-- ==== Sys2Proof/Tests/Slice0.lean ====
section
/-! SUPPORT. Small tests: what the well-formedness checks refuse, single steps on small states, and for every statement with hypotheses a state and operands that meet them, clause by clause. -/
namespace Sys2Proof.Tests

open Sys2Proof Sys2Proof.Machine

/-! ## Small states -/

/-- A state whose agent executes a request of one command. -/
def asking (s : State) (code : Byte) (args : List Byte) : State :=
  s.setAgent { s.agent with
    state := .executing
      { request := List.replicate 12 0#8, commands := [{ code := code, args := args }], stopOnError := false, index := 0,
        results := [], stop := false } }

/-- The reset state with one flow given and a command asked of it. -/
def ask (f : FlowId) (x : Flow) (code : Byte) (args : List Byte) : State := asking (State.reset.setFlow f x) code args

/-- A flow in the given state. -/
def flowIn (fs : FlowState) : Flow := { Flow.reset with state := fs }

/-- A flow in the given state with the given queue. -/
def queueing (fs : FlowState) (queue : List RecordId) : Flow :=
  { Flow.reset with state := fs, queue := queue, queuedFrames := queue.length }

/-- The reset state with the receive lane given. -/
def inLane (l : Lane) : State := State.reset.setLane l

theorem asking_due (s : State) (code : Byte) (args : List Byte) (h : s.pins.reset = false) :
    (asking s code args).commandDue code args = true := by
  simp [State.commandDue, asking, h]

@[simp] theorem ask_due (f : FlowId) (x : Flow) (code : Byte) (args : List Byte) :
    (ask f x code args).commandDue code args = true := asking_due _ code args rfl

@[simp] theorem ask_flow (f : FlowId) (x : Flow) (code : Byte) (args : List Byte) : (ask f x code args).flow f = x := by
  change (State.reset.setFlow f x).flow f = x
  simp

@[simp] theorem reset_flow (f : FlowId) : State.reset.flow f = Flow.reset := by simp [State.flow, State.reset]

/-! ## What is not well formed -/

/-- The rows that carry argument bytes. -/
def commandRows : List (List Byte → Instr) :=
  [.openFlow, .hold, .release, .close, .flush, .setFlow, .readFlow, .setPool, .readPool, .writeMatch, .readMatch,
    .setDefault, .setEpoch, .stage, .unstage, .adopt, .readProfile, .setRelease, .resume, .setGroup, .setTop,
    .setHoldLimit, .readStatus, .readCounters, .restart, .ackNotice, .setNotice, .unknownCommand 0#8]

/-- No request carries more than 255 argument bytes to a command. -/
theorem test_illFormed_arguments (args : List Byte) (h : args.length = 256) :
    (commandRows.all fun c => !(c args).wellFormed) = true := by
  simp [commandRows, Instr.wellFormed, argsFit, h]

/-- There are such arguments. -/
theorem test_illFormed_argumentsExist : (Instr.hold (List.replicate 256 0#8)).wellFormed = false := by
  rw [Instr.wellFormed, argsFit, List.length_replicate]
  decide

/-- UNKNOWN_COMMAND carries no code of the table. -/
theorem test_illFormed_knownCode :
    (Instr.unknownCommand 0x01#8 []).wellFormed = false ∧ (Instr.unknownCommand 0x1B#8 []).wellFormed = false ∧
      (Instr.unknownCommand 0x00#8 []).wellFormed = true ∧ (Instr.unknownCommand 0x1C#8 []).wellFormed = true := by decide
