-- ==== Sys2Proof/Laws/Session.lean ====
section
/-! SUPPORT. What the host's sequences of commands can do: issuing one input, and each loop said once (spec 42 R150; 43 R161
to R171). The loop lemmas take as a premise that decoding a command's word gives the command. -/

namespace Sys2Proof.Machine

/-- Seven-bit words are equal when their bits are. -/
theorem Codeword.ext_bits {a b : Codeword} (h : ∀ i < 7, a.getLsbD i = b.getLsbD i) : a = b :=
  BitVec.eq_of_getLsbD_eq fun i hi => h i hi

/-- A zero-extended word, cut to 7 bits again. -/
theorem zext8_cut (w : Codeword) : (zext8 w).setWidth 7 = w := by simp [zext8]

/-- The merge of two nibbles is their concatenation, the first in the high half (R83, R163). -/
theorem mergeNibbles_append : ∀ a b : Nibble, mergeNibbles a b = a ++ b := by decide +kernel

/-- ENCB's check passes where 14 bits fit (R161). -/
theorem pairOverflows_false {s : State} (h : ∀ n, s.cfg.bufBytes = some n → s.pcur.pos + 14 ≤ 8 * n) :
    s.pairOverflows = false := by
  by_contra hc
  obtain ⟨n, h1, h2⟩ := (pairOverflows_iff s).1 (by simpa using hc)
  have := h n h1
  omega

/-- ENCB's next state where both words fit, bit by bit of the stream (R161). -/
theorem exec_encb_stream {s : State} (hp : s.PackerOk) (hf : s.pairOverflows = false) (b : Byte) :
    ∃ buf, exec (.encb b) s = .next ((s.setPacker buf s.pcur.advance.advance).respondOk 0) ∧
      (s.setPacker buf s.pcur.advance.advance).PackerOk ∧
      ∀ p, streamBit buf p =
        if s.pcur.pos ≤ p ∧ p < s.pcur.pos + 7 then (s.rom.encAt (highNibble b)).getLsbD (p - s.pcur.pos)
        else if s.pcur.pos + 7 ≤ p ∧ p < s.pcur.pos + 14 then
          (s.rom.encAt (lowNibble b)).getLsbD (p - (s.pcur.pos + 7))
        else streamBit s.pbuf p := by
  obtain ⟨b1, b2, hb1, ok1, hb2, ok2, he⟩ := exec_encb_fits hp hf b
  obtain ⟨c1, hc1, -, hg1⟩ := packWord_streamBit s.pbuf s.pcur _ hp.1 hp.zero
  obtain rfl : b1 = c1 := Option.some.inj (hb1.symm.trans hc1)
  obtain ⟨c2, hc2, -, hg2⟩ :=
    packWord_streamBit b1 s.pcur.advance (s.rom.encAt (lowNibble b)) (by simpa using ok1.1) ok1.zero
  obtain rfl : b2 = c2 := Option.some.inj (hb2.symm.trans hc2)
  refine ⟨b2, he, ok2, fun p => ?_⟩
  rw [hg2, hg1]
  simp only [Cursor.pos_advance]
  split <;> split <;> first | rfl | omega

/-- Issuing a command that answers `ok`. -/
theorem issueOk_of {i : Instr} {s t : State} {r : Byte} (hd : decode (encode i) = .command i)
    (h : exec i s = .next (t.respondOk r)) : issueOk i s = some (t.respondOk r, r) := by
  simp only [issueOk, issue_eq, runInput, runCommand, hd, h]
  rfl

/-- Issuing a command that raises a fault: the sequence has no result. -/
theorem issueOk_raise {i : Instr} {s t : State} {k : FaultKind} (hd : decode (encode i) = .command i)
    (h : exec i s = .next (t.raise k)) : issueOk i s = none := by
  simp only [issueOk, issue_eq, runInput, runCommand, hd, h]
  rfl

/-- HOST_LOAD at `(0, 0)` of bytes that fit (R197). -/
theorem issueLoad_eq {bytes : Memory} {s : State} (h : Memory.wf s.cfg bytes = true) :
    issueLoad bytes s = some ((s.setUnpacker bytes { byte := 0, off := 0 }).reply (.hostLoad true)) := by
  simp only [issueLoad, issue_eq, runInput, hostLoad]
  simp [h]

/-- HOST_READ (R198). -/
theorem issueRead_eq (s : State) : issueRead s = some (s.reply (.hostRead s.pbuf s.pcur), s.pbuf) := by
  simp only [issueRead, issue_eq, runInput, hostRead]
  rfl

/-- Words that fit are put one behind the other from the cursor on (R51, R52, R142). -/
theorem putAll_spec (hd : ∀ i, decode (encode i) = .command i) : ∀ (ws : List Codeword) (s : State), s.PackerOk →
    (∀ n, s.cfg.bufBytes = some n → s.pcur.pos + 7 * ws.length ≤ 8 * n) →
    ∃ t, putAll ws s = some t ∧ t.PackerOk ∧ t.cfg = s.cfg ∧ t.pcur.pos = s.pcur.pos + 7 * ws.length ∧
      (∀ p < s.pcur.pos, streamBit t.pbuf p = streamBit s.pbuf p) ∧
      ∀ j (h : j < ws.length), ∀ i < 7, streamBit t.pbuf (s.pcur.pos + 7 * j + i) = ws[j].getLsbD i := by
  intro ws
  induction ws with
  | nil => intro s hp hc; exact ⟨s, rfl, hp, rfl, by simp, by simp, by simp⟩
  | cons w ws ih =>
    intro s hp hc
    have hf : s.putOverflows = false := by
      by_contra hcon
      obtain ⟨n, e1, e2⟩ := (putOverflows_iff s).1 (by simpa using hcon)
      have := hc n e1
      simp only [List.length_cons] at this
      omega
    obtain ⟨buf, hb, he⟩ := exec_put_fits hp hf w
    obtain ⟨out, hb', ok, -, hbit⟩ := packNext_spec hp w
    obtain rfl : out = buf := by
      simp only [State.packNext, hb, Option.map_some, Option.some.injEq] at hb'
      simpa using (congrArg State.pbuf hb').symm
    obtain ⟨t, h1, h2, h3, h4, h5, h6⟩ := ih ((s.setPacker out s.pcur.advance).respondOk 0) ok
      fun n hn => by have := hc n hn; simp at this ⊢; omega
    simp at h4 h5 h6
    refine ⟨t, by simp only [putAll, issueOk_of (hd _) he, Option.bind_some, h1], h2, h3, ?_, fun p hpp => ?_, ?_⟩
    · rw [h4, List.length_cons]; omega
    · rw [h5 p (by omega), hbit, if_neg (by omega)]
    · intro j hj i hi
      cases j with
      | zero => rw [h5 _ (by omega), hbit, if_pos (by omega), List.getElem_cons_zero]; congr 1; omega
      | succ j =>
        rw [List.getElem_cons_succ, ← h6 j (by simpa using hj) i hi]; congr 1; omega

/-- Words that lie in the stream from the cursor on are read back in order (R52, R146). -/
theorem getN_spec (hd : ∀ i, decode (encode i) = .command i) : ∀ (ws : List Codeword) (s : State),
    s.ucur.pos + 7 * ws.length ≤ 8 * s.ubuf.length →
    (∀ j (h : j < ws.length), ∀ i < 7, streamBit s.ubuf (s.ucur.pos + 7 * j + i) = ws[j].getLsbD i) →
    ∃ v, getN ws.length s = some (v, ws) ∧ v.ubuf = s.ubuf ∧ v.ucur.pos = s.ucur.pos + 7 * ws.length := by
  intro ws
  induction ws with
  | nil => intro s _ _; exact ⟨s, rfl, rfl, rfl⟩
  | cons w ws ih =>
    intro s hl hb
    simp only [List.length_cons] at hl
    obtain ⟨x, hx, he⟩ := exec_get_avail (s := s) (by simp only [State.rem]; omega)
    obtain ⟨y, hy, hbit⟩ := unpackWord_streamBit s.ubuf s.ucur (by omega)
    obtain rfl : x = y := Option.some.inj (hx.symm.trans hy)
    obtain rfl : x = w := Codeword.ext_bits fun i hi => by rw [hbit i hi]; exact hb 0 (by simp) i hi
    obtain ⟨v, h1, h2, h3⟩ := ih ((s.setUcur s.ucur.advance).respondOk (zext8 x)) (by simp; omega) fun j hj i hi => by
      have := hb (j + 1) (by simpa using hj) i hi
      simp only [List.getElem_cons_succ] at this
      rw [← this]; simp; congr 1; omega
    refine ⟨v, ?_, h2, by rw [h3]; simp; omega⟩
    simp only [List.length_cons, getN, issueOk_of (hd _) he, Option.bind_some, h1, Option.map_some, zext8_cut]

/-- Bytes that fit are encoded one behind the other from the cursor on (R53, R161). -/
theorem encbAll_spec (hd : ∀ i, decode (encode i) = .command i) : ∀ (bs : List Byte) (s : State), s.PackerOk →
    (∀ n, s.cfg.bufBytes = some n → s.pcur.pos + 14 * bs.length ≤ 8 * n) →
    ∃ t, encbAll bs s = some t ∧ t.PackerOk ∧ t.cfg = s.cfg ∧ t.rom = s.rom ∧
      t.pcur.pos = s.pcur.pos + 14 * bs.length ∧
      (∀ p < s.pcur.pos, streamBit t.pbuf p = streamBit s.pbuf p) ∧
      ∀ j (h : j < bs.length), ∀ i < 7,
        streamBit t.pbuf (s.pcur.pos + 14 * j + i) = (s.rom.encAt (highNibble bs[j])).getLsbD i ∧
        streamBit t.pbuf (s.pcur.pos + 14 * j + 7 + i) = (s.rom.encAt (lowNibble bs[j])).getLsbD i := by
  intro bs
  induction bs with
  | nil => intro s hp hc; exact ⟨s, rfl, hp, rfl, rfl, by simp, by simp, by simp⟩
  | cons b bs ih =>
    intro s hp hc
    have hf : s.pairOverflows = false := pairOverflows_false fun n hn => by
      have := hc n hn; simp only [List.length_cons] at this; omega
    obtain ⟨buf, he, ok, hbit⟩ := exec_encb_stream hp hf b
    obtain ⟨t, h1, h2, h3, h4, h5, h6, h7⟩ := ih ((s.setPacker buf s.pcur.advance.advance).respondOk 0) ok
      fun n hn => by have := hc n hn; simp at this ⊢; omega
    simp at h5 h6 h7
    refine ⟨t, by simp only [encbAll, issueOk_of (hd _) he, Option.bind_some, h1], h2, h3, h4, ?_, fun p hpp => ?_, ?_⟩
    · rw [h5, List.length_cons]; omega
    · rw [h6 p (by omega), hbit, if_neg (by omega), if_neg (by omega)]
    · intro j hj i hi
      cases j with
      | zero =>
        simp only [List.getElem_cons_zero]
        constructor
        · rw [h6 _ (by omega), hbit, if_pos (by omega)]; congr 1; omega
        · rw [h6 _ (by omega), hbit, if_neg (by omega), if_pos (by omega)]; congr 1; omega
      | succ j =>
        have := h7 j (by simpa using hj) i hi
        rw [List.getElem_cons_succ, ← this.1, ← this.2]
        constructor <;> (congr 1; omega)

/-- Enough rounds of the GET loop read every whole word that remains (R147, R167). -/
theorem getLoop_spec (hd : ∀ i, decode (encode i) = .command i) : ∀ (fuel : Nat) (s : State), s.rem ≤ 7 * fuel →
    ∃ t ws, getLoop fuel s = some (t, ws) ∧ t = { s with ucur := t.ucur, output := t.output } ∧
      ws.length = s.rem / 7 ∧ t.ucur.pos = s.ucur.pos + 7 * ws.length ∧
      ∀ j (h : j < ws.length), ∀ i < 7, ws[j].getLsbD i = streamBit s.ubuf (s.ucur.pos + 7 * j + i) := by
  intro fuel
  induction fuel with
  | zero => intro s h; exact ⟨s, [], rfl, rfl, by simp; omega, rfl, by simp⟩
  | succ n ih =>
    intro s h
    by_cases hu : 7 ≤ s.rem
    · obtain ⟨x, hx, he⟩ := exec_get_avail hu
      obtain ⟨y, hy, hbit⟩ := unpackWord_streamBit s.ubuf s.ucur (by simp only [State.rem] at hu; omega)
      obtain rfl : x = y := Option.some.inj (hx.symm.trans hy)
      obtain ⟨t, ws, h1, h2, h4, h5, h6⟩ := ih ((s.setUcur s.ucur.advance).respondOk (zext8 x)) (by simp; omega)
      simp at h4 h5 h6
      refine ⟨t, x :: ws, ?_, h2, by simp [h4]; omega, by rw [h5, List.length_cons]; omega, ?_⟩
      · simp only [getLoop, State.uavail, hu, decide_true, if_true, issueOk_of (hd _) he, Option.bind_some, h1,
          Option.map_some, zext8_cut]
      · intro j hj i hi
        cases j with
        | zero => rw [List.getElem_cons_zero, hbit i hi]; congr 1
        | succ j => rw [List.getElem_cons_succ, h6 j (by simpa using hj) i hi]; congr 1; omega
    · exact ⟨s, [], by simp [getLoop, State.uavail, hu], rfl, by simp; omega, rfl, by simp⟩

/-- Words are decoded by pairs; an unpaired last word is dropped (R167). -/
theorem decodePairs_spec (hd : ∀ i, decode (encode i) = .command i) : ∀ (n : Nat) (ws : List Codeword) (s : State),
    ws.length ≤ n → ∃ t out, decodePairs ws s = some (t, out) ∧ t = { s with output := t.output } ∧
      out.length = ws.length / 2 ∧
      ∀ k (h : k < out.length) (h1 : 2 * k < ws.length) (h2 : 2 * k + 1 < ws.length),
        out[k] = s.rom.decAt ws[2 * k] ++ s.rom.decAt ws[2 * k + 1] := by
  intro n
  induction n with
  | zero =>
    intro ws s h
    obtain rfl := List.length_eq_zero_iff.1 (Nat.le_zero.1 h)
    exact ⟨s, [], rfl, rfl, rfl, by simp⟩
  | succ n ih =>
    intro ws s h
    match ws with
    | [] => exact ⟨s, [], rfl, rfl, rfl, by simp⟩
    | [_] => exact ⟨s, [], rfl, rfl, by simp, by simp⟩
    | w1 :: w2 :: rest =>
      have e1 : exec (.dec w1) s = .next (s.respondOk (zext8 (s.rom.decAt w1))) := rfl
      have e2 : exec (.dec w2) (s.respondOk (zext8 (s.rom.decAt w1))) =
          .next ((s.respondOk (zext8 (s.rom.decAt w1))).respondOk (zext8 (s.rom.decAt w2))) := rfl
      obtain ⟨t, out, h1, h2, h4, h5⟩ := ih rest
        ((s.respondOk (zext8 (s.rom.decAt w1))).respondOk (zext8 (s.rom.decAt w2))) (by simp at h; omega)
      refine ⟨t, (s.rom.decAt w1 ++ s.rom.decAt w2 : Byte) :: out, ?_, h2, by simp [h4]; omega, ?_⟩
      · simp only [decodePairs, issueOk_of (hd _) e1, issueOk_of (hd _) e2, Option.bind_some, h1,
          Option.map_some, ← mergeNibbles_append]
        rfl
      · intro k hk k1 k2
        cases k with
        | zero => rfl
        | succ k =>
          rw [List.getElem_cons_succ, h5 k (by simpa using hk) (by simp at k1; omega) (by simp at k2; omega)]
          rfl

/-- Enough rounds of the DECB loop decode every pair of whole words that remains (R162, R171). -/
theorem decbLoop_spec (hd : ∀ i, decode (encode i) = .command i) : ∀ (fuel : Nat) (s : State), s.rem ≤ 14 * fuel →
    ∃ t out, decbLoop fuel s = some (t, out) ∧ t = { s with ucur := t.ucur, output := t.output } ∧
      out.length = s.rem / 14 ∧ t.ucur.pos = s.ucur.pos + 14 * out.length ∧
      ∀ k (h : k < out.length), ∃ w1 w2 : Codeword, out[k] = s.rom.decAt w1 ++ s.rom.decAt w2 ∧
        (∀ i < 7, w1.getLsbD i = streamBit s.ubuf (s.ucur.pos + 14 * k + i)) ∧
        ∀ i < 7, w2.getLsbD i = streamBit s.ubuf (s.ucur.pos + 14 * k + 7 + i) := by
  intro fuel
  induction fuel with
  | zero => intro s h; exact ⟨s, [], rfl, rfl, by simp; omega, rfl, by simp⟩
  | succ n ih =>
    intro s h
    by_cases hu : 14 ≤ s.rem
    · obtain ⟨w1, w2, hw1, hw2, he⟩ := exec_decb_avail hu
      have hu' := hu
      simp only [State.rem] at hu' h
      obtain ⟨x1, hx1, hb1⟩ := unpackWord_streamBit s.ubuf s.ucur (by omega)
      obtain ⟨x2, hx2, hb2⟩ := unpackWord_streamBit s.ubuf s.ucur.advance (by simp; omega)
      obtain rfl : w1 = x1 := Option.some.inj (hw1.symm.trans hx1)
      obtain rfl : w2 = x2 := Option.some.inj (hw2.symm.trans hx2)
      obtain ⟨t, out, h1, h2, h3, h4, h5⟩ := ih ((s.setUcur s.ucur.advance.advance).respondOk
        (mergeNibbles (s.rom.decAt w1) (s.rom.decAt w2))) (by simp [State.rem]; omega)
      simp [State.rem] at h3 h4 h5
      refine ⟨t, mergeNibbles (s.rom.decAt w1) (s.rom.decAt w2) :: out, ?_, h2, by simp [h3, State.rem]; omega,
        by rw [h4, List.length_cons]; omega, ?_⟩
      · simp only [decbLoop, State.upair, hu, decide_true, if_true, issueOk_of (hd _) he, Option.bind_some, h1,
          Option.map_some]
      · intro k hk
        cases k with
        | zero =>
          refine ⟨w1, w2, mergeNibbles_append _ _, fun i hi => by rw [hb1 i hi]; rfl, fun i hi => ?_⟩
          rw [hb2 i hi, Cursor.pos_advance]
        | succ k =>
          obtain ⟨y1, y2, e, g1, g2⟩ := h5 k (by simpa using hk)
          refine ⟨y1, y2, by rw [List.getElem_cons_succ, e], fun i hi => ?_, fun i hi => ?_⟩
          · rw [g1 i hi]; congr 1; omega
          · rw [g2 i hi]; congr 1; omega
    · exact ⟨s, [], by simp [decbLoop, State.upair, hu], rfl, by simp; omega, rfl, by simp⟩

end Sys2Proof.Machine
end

★ ★ ★ ★ ★

**PROBLEM TO WORK ON**
Above are records; repeat only the lines starting at the line with "hbit, if_neg (by omega)]" and ending at the line with "simp only [List.length_cons, getN, issueOk_of", exactly as they appear, both included.

**EXERCISE SOLUTION**
    · rw [h5 p (by omega), hbit, if_neg (by omega)]
    · intro j hj i hi
      cases j with
      | zero => rw [h5 _ (by omega), hbit, if_pos (by omega), List.getElem_cons_zero]; congr 1; omega
      | succ j =>
        rw [List.getElem_cons_succ, ← h6 j (by simpa using hj) i hi]; congr 1; omega

/-- Words that lie in the stream from the cursor on are read back in order (R52, R146). -/
theorem getN_spec (hd : ∀ i, decode (encode i) = .command i) : ∀ (ws : List Codeword) (s : State),
    s.ucur.pos + 7 * ws.length ≤ 8 * s.ubuf.length →
    (∀ j (h : j < ws.length), ∀ i < 7, streamBit s.ubuf (s.ucur.pos + 7 * j + i) = ws[j].getLsbD i) →
    ∃ v, getN ws.length s = some (v, ws) ∧ v.ubuf = s.ubuf ∧ v.ucur.pos = s.ucur.pos + 7 * ws.length := by
  intro ws
  induction ws with
  | nil => intro s _ _; exact ⟨s, rfl, rfl, rfl⟩
  | cons w ws ih =>
    intro s hl hb
    simp only [List.length_cons] at hl
    obtain ⟨x, hx, he⟩ := exec_get_avail (s := s) (by simp only [State.rem]; omega)
    obtain ⟨y, hy, hbit⟩ := unpackWord_streamBit s.ubuf s.ucur (by omega)
    obtain rfl : x = y := Option.some.inj (hx.symm.trans hy)
    obtain rfl : x = w := Codeword.ext_bits fun i hi => by rw [hbit i hi]; exact hb 0 (by simp) i hi
    obtain ⟨v, h1, h2, h3⟩ := ih ((s.setUcur s.ucur.advance).respondOk (zext8 x)) (by simp; omega) fun j hj i hi => by
      have := hb (j + 1) (by simpa using hj) i hi
      simp only [List.getElem_cons_succ] at this
      rw [← this]; simp; congr 1; omega
    refine ⟨v, ?_, h2, by rw [h3]; simp; omega⟩
    simp only [List.length_cons, getN, issueOk_of (hd _) he, Option.bind_some, h1, Option.map_some, zext8_cut]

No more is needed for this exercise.